Authors: M&A Department, Prof. Dr. Ali Paslı, Atty. Mustafa Şahin
INTRODUCTİON
In today’s global business environment, mergers, acquisitions, and investment transactions are shaped not only by the parties’ mutual agreement but also by a comprehensive review process. One of the most prominent concepts at this stage is due diligence.
Although not explicitly regulated under the Turkish Commercial Code, due diligence has become an essential mechanism in nearly every share transfer or investment process. The main reason lies in balancing the information asymmetry between the parties. While the seller is fully aware of the company’s risks and internal details, the buyer often relies only on publicly available information or the disclosures provided by the seller.
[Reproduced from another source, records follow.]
/-- What a command without an effect at a later boundary does at acceptance. -/
def actNow (op : Opcode) (h : StoreHdr) (p : Bytes) (r : Req) (s : State) : Reply :=
  let m := r.master.val
  match op with
  | .sysInfo => doSysInfo p s
  | .sysModeGet => plain p (modeGetBody s) s
  | .sysReset => doSysReset p s
  | .sysLogRead => doSysLogRead p s
  | .objSet | .spkSet | .zoneSet | .airSet | .peerSet => readScene op p s
  | .objGet => readObjGet p s
  | .spkGet => readSpkGet p s
  | .objClaim => doObjClaim p m r.rank s
  | .chainSet => readChainSet p s
  | .bridgeSet => readBridgeSet p s
  | .accordSwap => readAccordSwap p s (project s s.nextBlock)
  | .routeSet => readRouteSet p s
  | .silenceSet => readSilenceSet p s
  | .markSet => readMarkSet p s
  | .portCfg => doPortCfg p (viewsOf s) s
  | .berthStat => doBerthStat p s
  | .filterSet => doFilterSet p s
  | .timeCfg => doTimeCfg p (atBoundary s) (allInEffect s) s
  | .timeStat => doTimeStat p s
  | .trigSet => doTrigSet p s
  | .captRead => doCaptRead p s
  | .noseCfg => doNoseCfg p s
  | .pairSet => doPairSet p s
  | .policySet => doPolicySet p s
  | .estRead => doEstRead p s
  | .proposalRead => doProposalRead p s
  | .sweepRun => ifPeriod (getU p 2 1 == 3 || (payloadPeriod s r (getU p 32 8)).isSome) 
      (let first := sweepEarliest r s
       doSweepRun p m first (project s (sweepStart p first)) s)
  | .healthRead => doHealthRead p s
  | .twinCfg => doTwinCfg p s
  | .twinStat => plain p (twinStatBody s) s
  | .twinWarp => doTwinWarp p s
  | .twinSwitch => ifPeriod (payloadPeriod s r (getU p 0 8)).isSome (doTwinSwitch p s)
  | .witnessSet => doWitnessSet p s
  | .pwrPolicy => doPwrPolicy p s
  | .pwrStat => plain p (pwrStatBody s) s
  | .testLoop => doTestLoop p (atBoundary s) s
  | .postReport => doPostReport p s
  | .fwStage => doFwStage p m s
  | .fwCommit => doFwCommit p s
  | .anaInCfg => doAnaInCfg p (viewsOf s) s
  | .anaOutCfg => doAnaOutCfg p s
  | .loopCfg => doLoopCfg p s
  | .tdmCfg => doTdmCfg p (viewsOf s) s
  | .shortSet => doShortSet p s
  | .gpioSet => doGpioSet p (checkPlan s) s
  | .storeTransfer => .done (writeStore h.offset p s) []
  | .echo => .done s []
  | .accordLoad | .berthOpen | .berthClose | .objBind | .sysModeSet | .proposalApply => no .badParam

/-! Commands that wait for their tick or block. -/

/-- The claim that a command would break (R35, R336): that of an object, of its binding, of a zone or its trim. -/
def claimedBy (op : Opcode) (p : Bytes) (s : State) : Option Claim :=
  let look := fun (zone : Bool) (id : Nat) => s.host.claims.find? fun c => c.zone == zone && c.id == id
  match op with
  | .objSet => look false (getU p 4 2)
  | .objBind => look false (getU p 0 2)
  | .zoneSet => look true (getU p 4 1)
  | .proposalApply => if getU p 8 1 = 0 then look true (getU p 10 2) else none
  | _ => none

/-- A master's write is refused with OWNED: by another's claim at a higher rank, or by an asserted alarm plan (R336, R416). -/
def ownedBy (o : Origin) (rank : Nat) (op : Opcode) (p : Bytes) (s : State) : Bool :=
  match o with
  | .master m =>
    (match claimedBy op p s with | some c => c.master != m && rank < c.rank | none => false) ||
    (op == .routeSet && (routeUnits p).any fun u => (planUnits s).contains u)
  | _ => false

/-- The checks of a timed command (R334): `c` is among the commands of `sc`. -/
def checkTimed (c : Cmd) (s sc : State) : Option Status :=
  let p := c.payload
  let proj := project sc
  let ticks := laterTicks sc c.effect
  let past := projectBefore sc c
  match c.op with
  | .objSet => checkObjSet p s proj ticks
  | .objBind => checkObjBind p s
  | .spkSet => checkSpkSet p s proj c.effect ticks
  | .zoneSet => checkZoneSet p
  | .airSet => checkAirSet p
  | .peerSet => checkPeerSet p past
  | .chainSet => checkChainSet p past
  | .bridgeSet => checkBridgeSet p past
  | .accordLoad => checkAccordLoad p s.heartNext
  | .accordSwap => checkAccordSwap p s.heartNext (beforeStarts sc c) c.effect
  | .routeSet => checkRouteSet p s proj c.effect ticks
  | .silenceSet => checkSilenceSet p s
  | .sysModeSet => checkModeSet p s (projectBefore s c)
  | .berthOpen => checkBerthOpen p s (ticks.map (project s))
  | .berthClose => checkBerthClose p s (project s c.effect)
  | .markSet => checkMarkSet p s
  | .noseCfg => if kindOf p = 1 then checkNoseObs p s else none
  | _ => none

/-- The earliest boundary at which a command accepted now can still take effect: a tick not yet snapped, a block not yet computed,
a block boundary to come. -/
def earliest (s : State) (op : Opcode) (t : Timing) : Nat :=
  match t with
  | .tick => match s.media.snapped with | some k => k + 64 | none => 0
  | .block => if instantOp op then s.nextBoundary else s.toCompute

/-- Effect of a command (R33, R42, R123, R284). A payload that a crane brings after its apply period's tick or block has been
computed takes effect at the next one (DESIGN CHOICE, assumption 16). -/
def effectIn (s : State) (op : Opcode) (t : Timing) (apply : Nat) : Nat :=
  max (if op == .bridgeSet && s.isPair then boundaryOf t apply else effectOf op t s.idx apply) (earliest s op t)

/-- Offer a command to the queue: refused, lost in full to commands already accepted, or accepted with the new state. -/
def offer (o : Origin) (rank seq accepted apply : Nat) (t : Timing) (op : Opcode) (p : Bytes) (proposal : Nat) (s : State) :
    (Status × Bytes) ⊕ (Cmd × State) :=
  let c : Cmd := {
    id := s.host.nextId, op := op, origin := o, rank := rank, seq := seq, timing := t, apply := apply
    effect := effectIn s op t apply, accepted := accepted, payload := p, units := unitsOf op p, select := isSelect op
    answered := (match o with | .master _ => false | _ => true), proposal := proposal, fseq := s.forwardSeq }
  let sc := withCmd c s
  match checkTimed c s sc with
  | some st => .inl (st, [])
  | none =>
    if (s.host.cmds.filter fun d => !d.applied).length ≥ 4096 then .inl (.noResource, [])
    else if c.units != [] && lostUnits sc.host.cmds c == c.units then
      .inl (.superseded, lostBody { c with lost := c.units })
    else .inr (c, { sc with host.nextId := s.host.nextId + 1 })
Eliminating this imbalance enables accurate pricing and secures informed investment decisions.
A. Eliminating Information Asymmetry
One of the greatest challenges in any transaction is the information gap between buyer and seller. A company’s financial statements, debt ratios, pending lawsuits, or tax liabilities are not always transparent to an outsider. In such cases, the investor risks making decisions without fully grasping the potential exposure.
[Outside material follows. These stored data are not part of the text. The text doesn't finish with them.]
-- ==== Sys2Proof/Machine/Dispatch.lean ====
section
/-! DEFINITION. The meaning of each command: one arm per constructor, each one direct call of its meaning. -/
namespace Sys2Proof.Machine

/-- The effect of a command on everything but the queue. -/
def exec (i : Instr) (s : State) : Host.Outcome State Fault Refusal :=
  match i with
  | .sysInfo r => Sys2Proof.Machine.execSysInfo r s
  | .sysModeSet r => Sys2Proof.Machine.execSysModeSet r s
  | .sysModeGet r => Sys2Proof.Machine.execSysModeGet r s
  | .sysReset r => Sys2Proof.Machine.execSysReset r s
  | .sysLogRead r => Sys2Proof.Machine.execSysLogRead r s
  | .objSet r => Sys2Proof.Machine.execObjSet r s
  | .objGet r => Sys2Proof.Machine.execObjGet r s
  | .objBind r => Sys2Proof.Machine.execObjBind r s
  | .objClaim r => Sys2Proof.Machine.execObjClaim r s
  | .spkSet r => Sys2Proof.Machine.execSpkSet r s
  | .spkGet r => Sys2Proof.Machine.execSpkGet r s
  | .zoneSet r => Sys2Proof.Machine.execZoneSet r s
  | .airSet r => Sys2Proof.Machine.execAirSet r s
  | .peerSet r => Sys2Proof.Machine.execPeerSet r s
  | .chainSet r => Sys2Proof.Machine.execChainSet r s
  | .accordLoad r => Sys2Proof.Machine.execAccordLoad r s
  | .accordSwap r => Sys2Proof.Machine.execAccordSwap r s
  | .routeSet r => Sys2Proof.Machine.execRouteSet r s
  | .bridgeSet r => Sys2Proof.Machine.execBridgeSet r s
  | .silenceSet r => Sys2Proof.Machine.execSilenceSet r s
  | .portCfg r => Sys2Proof.Machine.execPortCfg r s
  | .berthOpen r => Sys2Proof.Machine.execBerthOpen r s
  | .berthClose r => Sys2Proof.Machine.execBerthClose r s
  | .berthStat r => Sys2Proof.Machine.execBerthStat r s
  | .filterSet r => Sys2Proof.Machine.execFilterSet r s
  | .timeCfg r => Sys2Proof.Machine.execTimeCfg r s
  | .timeStat r => Sys2Proof.Machine.execTimeStat r s
  | .trigSet r => Sys2Proof.Machine.execTrigSet r s
  | .captRead r => Sys2Proof.Machine.execCaptRead r s
  | .noseCfg r => Sys2Proof.Machine.execNoseCfg r s
  | .pairSet r => Sys2Proof.Machine.execPairSet r s
  | .markSet r => Sys2Proof.Machine.execMarkSet r s
  | .policySet r => Sys2Proof.Machine.execPolicySet r s
  | .estRead r => Sys2Proof.Machine.execEstRead r s
  | .proposalRead r => Sys2Proof.Machine.execProposalRead r s
  | .proposalApply r => Sys2Proof.Machine.execProposalApply r s
  | .sweepRun r => Sys2Proof.Machine.execSweepRun r s
  | .healthRead r => Sys2Proof.Machine.execHealthRead r s
  | .twinCfg r => Sys2Proof.Machine.execTwinCfg r s
  | .twinStat r => Sys2Proof.Machine.execTwinStat r s
  | .twinWarp r => Sys2Proof.Machine.execTwinWarp r s
  | .twinSwitch r => Sys2Proof.Machine.execTwinSwitch r s
  | .witnessSet r => Sys2Proof.Machine.execWitnessSet r s
  | .pwrPolicy r => Sys2Proof.Machine.execPwrPolicy r s
  | .pwrStat r => Sys2Proof.Machine.execPwrStat r s
  | .testLoop r => Sys2Proof.Machine.execTestLoop r s
  | .postReport r => Sys2Proof.Machine.execPostReport r s
  | .fwStage r => Sys2Proof.Machine.execFwStage r s
  | .fwCommit r => Sys2Proof.Machine.execFwCommit r s
  | .anaInCfg r => Sys2Proof.Machine.execAnaInCfg r s
  | .anaOutCfg r => Sys2Proof.Machine.execAnaOutCfg r s
  | .loopCfg r => Sys2Proof.Machine.execLoopCfg r s
  | .tdmCfg r => Sys2Proof.Machine.execTdmCfg r s
  | .shortSet r => Sys2Proof.Machine.execShortSet r s
  | .gpioSet r => Sys2Proof.Machine.execGpioSet r s
  | .echo r => Sys2Proof.Machine.execEcho r s
  | .storeTransfer r h => Sys2Proof.Machine.execStoreTransfer r h s
  | .doorbellReq m => Sys2Proof.Machine.execDoorbellReq m s
  | .doorbellRsp m => Sys2Proof.Machine.execDoorbellRsp m s
  | .doorbellChunk m => Sys2Proof.Machine.execDoorbellChunk m s
  | .doorbellReset m => Sys2Proof.Machine.execDoorbellReset m s
  | .ringResetDone m => Sys2Proof.Machine.execRingResetDone m s
  | .irqCauseWrite v => Sys2Proof.Machine.execIrqCauseWrite v s
  | .irqMaskWrite v => Sys2Proof.Machine.execIrqMaskWrite v s
  | .registerWrite addr size v => Sys2Proof.Machine.execRegisterWrite addr size v s
  | .efvexOpen m p mask => Sys2Proof.Machine.execEfvexOpen m p mask s
  | .efvexClose m p => Sys2Proof.Machine.execEfvexClose m p s
  | .efvexRequest m p entry => Sys2Proof.Machine.execEfvexRequest m p entry s
  | .efvexSegmentIn m p offset data => Sys2Proof.Machine.execEfvexSegmentIn m p offset data s
  | .efvexIndex m p head tail => Sys2Proof.Machine.execEfvexIndex m p head tail s
  | .efvexKeepalive m p => Sys2Proof.Machine.execEfvexKeepalive m p s
  | .sessionTimeout m => Sys2Proof.Machine.execSessionTimeout m s
  | .commandSettle => Sys2Proof.Machine.execCommandSettle s
  | .craneChannelStart => Sys2Proof.Machine.execCraneChannelStart s
  | .craneTransferDone ch data => Sys2Proof.Machine.execCraneTransferDone ch data s
  | .porstNRelease straps t => Sys2Proof.Machine.execPorstNRelease straps t s
  | .porstNAssert ns => Sys2Proof.Machine.execPorstNAssert ns s
  | .bootWatchdog t => Sys2Proof.Machine.execBootWatchdog t s
  | .bootLoadDone img t => Sys2Proof.Machine.execBootLoadDone img t s
  | .vkeepRise => Sys2Proof.Machine.execVkeepRise s
  | .pgoodFall ns => Sys2Proof.Machine.execPgoodFall ns s
  | .wakeNLow ns => Sys2Proof.Machine.execWakeNLow ns s
  | .wakeTimer => Sys2Proof.Machine.execWakeTimer s
  | .pciePerstN low => Sys2Proof.Machine.execPciePerstN low s
  | .fabricPortReset p => Sys2Proof.Machine.execFabricPortReset p s
  | .decodeError p addr => Sys2Proof.Machine.execDecodeError p addr s
  | .lockstepMismatch => Sys2Proof.Machine.execLockstepMismatch s
  | .companionLinkLost => Sys2Proof.Machine.execCompanionLinkLost s
  | .thermalSensorRead temp => Sys2Proof.Machine.execThermalSensorRead temp s
  | .tapInstruction op => Sys2Proof.Machine.execTapInstruction op s
  | .debugUnlock token => Sys2Proof.Machine.execDebugUnlock token s
  | .frameReceive port f => Sys2Proof.Machine.execFrameReceive port f s
  | .sceneBusUpdate => Sys2Proof.Machine.execSceneBusUpdate s
  | .sceneBusAnnouncement => Sys2Proof.Machine.execSceneBusAnnouncement s
  | .sceneBusAnnounceSend => Sys2Proof.Machine.execSceneBusAnnounceSend s
  | .peerSilent p => Sys2Proof.Machine.execPeerSilent p s
  | .sceneBusResend => Sys2Proof.Machine.execSceneBusResend s
  | .txDescriptorSend port ring chain => Sys2Proof.Machine.execTxDescriptorSend port ring chain s
  | .txFrameDone port gap time => Sys2Proof.Machine.execTxFrameDone port gap time s
  | .ringDisableDrainEnd port => Sys2Proof.Machine.execRingDisableDrainEnd port s
  | .linkDown port => Sys2Proof.Machine.execLinkDown port s
  | .linkUp port => Sys2Proof.Machine.execLinkUp port s
  | .mooringLaneLockLoss lane => Sys2Proof.Machine.execMooringLaneLockLoss lane s
  | .ptpSync port t1 t2 corr interval => Sys2Proof.Machine.execPtpSync port t1 t2 corr interval s
  | .ptpDelayResp port t1 t2 t3 t4 corr => Sys2Proof.Machine.execPtpDelayResp port t1 t2 t3 t4 corr s
  | .ptpAnnounce port m => Sys2Proof.Machine.execPtpAnnounce port m s
  | .announceTimeout port => Sys2Proof.Machine.execAnnounceTimeout port s
  | .syncTimeout port => Sys2Proof.Machine.execSyncTimeout port s
  | .rerouteHoldoffEnd => Sys2Proof.Machine.execRerouteHoldoffEnd s
  | .phaseStep => Sys2Proof.Machine.execPhaseStep s
  | .irqLatencyCalibration ns => Sys2Proof.Machine.execIrqLatencyCalibration ns s
  | .pllLock p => Sys2Proof.Machine.execPllLock p s
  | .pllLoss p refclk => Sys2Proof.Machine.execPllLoss p refclk s
  | .pllReferenceReturn p => Sys2Proof.Machine.execPllReferenceReturn p s
  | .referenceLost => Sys2Proof.Machine.execReferenceLost s
  | .referenceQualified => Sys2Proof.Machine.execReferenceQualified s
  | .captureEdge n rising width time => Sys2Proof.Machine.execCaptureEdge n rising width time s
  | .triggerEdge n => Sys2Proof.Machine.execTriggerEdge n s
  | .blockBoundary => Sys2Proof.Machine.execBlockBoundary s
  | .sceneSnapshot => Sys2Proof.Machine.execSceneSnapshot s
  | .fetchListHandover => Sys2Proof.Machine.execFetchListHandover s
  | .fetchWindowOpen => Sys2Proof.Machine.execFetchWindowOpen s
  | .granuleFetchDone q tag ecc => Sys2Proof.Machine.execGranuleFetchDone q tag ecc s
  | .catchDeadline inputs => Sys2Proof.Machine.execCatchDeadline inputs s
  | .computeSlot => Sys2Proof.Machine.execComputeSlot s
  | .emitSlot => Sys2Proof.Machine.execEmitSlot s
  | .accordFadeEnd o => Sys2Proof.Machine.execAccordFadeEnd o s
  | .hopFadeEnd slot o => Sys2Proof.Machine.execHopFadeEnd slot o s
  | .zeroCrossCut src dst => Sys2Proof.Machine.execZeroCrossCut src dst s
  | .zeroCrossFallback src dst => Sys2Proof.Machine.execZeroCrossFallback src dst s
  | .routeBindingChange dst => Sys2Proof.Machine.execRouteBindingChange dst s
  | .muteRampLengthChange target => Sys2Proof.Machine.execMuteRampLengthChange target s
  | .berthDrainEnd b => Sys2Proof.Machine.execBerthDrainEnd b s
  | .txBerthDrainEnd b => Sys2Proof.Machine.execTxBerthDrainEnd b s
  | .quayGateDone q => Sys2Proof.Machine.execQuayGateDone q s
  | .noseDrainEnd => Sys2Proof.Machine.execNoseDrainEnd s
  | .noseFrame => Sys2Proof.Machine.execNoseFrame s
  | .noseRefresh => Sys2Proof.Machine.execNoseRefresh s
  | .proposalInterval => Sys2Proof.Machine.execProposalInterval s
  | .healthEvidenceHold o => Sys2Proof.Machine.execHealthEvidenceHold o s
  | .zRefLearnEnd o => Sys2Proof.Machine.execZRefLearnEnd o s
  | .sweepExcitationStart => Sys2Proof.Machine.execSweepExcitationStart s
  | .sweepEnd => Sys2Proof.Machine.execSweepEnd s
  | .drydown => Sys2Proof.Machine.execDrydown s
  | .dozePause => Sys2Proof.Machine.execDozePause s
  | .dozeResume => Sys2Proof.Machine.execDozeResume s
  | .p3WakeRestore kind sealed trained t => Sys2Proof.Machine.execP3WakeRestore kind sealed trained t s
  | .pwrEnRaise => Sys2Proof.Machine.execPwrEnRaise s
  | .p1GateChange => Sys2Proof.Machine.execP1GateChange s
  | .retrainStep ch centre => Sys2Proof.Machine.execRetrainStep ch centre s
  | .dramSearchStep ch found => Sys2Proof.Machine.execDramSearchStep ch found s
  | .dramStepDown => Sys2Proof.Machine.execDramStepDown s
  | .dramRateChange => Sys2Proof.Machine.execDramRateChange s
  | .shallowSearch pass pattern => Sys2Proof.Machine.execShallowSearch pass pattern s
  | .rateClimb pass => Sys2Proof.Machine.execRateClimb pass s
  | .dramTempRead t0 t1 => Sys2Proof.Machine.execDramTempRead t0 t1 s
  | .hammerWindowReset => Sys2Proof.Machine.execHammerWindowReset s
  | .hammerThrottle p ch group count => Sys2Proof.Machine.execHammerThrottle p ch group count s
  | .channelSelfRefresh ch idle => Sys2Proof.Machine.execChannelSelfRefresh ch idle s
  | .sramScrub corrected bad => Sys2Proof.Machine.execSramScrub corrected bad s
  | .dramScrub corrected link forwarded bad => Sys2Proof.Machine.execDramScrub corrected link forwarded bad s
  | .twinHeartbeatSend network => Sys2Proof.Machine.execTwinHeartbeatSend network s
  | .twinHeartbeat network hb => Sys2Proof.Machine.execTwinHeartbeat network hb s
  | .twinCommand c => Sys2Proof.Machine.execTwinCommand c s
  | .twinManifest m => Sys2Proof.Machine.execTwinManifest m s
  | .manifestTimeout => Sys2Proof.Machine.execManifestTimeout s
  | .wantPoint => Sys2Proof.Machine.execWantPoint s
  | .twinWant block wants => Sys2Proof.Machine.execTwinWant block wants s
  | .twinRepair rep => Sys2Proof.Machine.execTwinRepair rep s
  | .twinMirror mir => Sys2Proof.Machine.execTwinMirror mir s
  | .twinDigest block crc => Sys2Proof.Machine.execTwinDigest block crc s
  | .twinCheck c => Sys2Proof.Machine.execTwinCheck c s
  | .twinWarpData seg bytes => Sys2Proof.Machine.execTwinWarpData seg bytes s
  | .twinWarpControl c => Sys2Proof.Machine.execTwinWarpControl c s
  | .warpInputCut => Sys2Proof.Machine.execWarpInputCut s
  | .warpSlice outputs => Sys2Proof.Machine.execWarpSlice outputs s
  | .warpRejoin => Sys2Proof.Machine.execWarpRejoin s
  | .warpAbandon => Sys2Proof.Machine.execWarpAbandon s
  | .twinRelease block => Sys2Proof.Machine.execTwinRelease block s
  | .twinHandOver stamp => Sys2Proof.Machine.execTwinHandOver stamp s
  | .leaseRequest pair unit epoch => Sys2Proof.Machine.execLeaseRequest pair unit epoch s
  | .leaseGrant holder epoch expiry => Sys2Proof.Machine.execLeaseGrant holder epoch expiry s
  | .leaseRenew => Sys2Proof.Machine.execLeaseRenew s
  | .leaseExpire => Sys2Proof.Machine.execLeaseExpire s
  | .mooringSilent => Sys2Proof.Machine.execMooringSilent s
  | .networkSilent => Sys2Proof.Machine.execNetworkSilent s
  | .flowsSilent => Sys2Proof.Machine.execFlowsSilent s
  | .twinClaim => Sys2Proof.Machine.execTwinClaim s
  | .spanChangeDone o => Sys2Proof.Machine.execSpanChangeDone o s
  | .inputGainSwitch n => Sys2Proof.Machine.execInputGainSwitch n s
  | .outputCurrentLimit o => Sys2Proof.Machine.execOutputCurrentLimit o s
  | .outputLimitRetry o => Sys2Proof.Machine.execOutputLimitRetry o s
  | .phantomFault n => Sys2Proof.Machine.execPhantomFault n s
  | .analogueSupplyFault => Sys2Proof.Machine.execAnalogueSupplyFault s
  | .loopCheck l m => Sys2Proof.Machine.execLoopCheck l m s
  | .loopSlew l => Sys2Proof.Machine.execLoopSlew l s
  | .tdmSyncError p => Sys2Proof.Machine.execTdmSyncError p s
  | .tdmSyncLoss p => Sys2Proof.Machine.execTdmSyncLoss p s
  | .alarmInput pin level => Sys2Proof.Machine.execAlarmInput pin level s
  | .i2cTransferDone status data => Sys2Proof.Machine.execI2cTransferDone status data s
  | .i2cBusHeld => Sys2Proof.Machine.execI2cBusHeld s
  | .testLoopEnd iface index res => Sys2Proof.Machine.execTestLoopEnd iface index res s
  | .fwStageDone img => Sys2Proof.Machine.execFwStageDone img s
  | .uartFrame d => Sys2Proof.Machine.execUartFrame d s
  | .mooringLaneLock lane => Sys2Proof.Machine.execMooringLaneLock lane s
  | .vkeepLoss => Sys2Proof.Machine.execVkeepLoss s
  | .analogueSupplyRestored => Sys2Proof.Machine.execAnalogueSupplyRestored s
  | .phantomRampDone n => Sys2Proof.Machine.execPhantomRampDone n s
  | .resetBegin t => Sys2Proof.Machine.execResetBegin t s
  | .ptpSendInterval port kind => Sys2Proof.Machine.execPtpSendInterval port kind s
  | .ptpDelayRequest port p2p t2 => Sys2Proof.Machine.execPtpDelayRequest port p2p t2 s

end Sys2Proof.Machine
end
This is precisely where due diligence comes into play. It reveals the true position of the target company, its strengths, and potential risks. Beyond shaping the purchase price, due diligence also guides the negotiation of contractual terms. Sometimes the process allows the buyer to proceed confidently; other times, identified risks may even halt the transaction altogether.
B. Areas of Examination: Scope and Dimensions
The scope of a due diligence review varies depending on the size of the deal and the industry in question. Broadly, it covers the following areas:
• Legal Review: Corporate documents, trade registry filings, contracts, ongoing or pending litigation.
• Financial Review: Balance sheet, income statements, receivables and liabilities, cash flow.
• Tax Review: Unpaid taxes, penalties, risks stemming from previous fiscal years.
• Commercial and Operational Review: Customer portfolio, supplier relationships, market position.
• Sector-Specific Review: Compliance with licenses, permits, and regulatory approvals in regulated sectors.
For instance, intellectual property protection is paramount in the tech sector, while zoning and land registry matters are critical in real estate or construction. Thus, every due diligence exercise is tailored to the risk areas inherent in the sector.
C. Impact on the Seller’s Liability
Due diligence has direct consequences for the seller as well. Pursuant to Article 222 of the Turkish Code of Obligations (“TCO”), the seller cannot be held liable for defects known or that should have been known to the buyer. Accordingly, the more extensive the due diligence, the narrower the seller’s potential liability in future disputes.
However, risks deliberately concealed by the seller are addressed through contractual warranty and indemnity provisions. As such, due diligence reports often serve not only as an investigative document but also as the foundation for the warranties and indemnification clauses within the Share Purchase Agreement (“SPA”).
D. The Process in Practice
Due diligence is typically carried out in several stages:
1. Initiation: Signing of a non-disclosure agreement (NDA) and letter of intent (LoI).
2. Data Room: Seller provides access to relevant documents, often through electronic data rooms.
3. Review: Legal, financial, and tax experts analyze the materials to identify risks and opportunities.
4. Reporting: Findings are compiled in formats such as detailed reports, “red flag” reports, or executive summaries.
5. Negotiation: Based on the identified risks, parties revisit the purchase price, closing conditions, and warranty provisions.
In recent years, vendor due diligence—reviews commissioned by the seller before initiating a transaction—has gained traction. This allows sellers to identify their weaknesses in advance and address them, making negotiations more predictable and smoother.
E. Strategic Implications
Due diligence is not merely a technical verification; it is also a strategic tool.
• For Investors:
o Ability to assess risks in advance and adjust valuation.
o Make an informed decision whether to proceed.
o Secure closing conditions and contractual protections.
• For Sellers:
o Highlight the company’s strengths.
o Build investor confidence.
o Limit future indemnification risks.
Thus, due diligence enhances both negotiation power and transactional security for all parties involved.
F. What It Means for Investors
From the investor’s perspective, due diligence may sometimes seem like an additional cost. However, it is, in reality, the most crucial safeguard of the investment itself. A seemingly minor lawsuit, a tax penalty from previous years, or a questionable contract could jeopardize millions in capital.
Due diligence not only uncovers risks but also reveals opportunities. For example, a thorough review of financial statements may show that the company is undervalued, or that unexplored market segments present untapped growth potential.
In short, due diligence answers not only the question “What are the risks?” but also “Where are the hidden values?”
Conclusion
While not explicitly codified under Turkish law, due diligence has become an inseparable part of corporate transactions and investment deals in practice. It empowers investors to see risks, price transactions accurately, and make secure investment decisions, while also enabling sellers to manage their liability effectively.
Today, for both domestic and foreign investors, due diligence is no longer a choice—it is a necessity. This necessity ensures not only legal security but also the long-term success of the investment itself.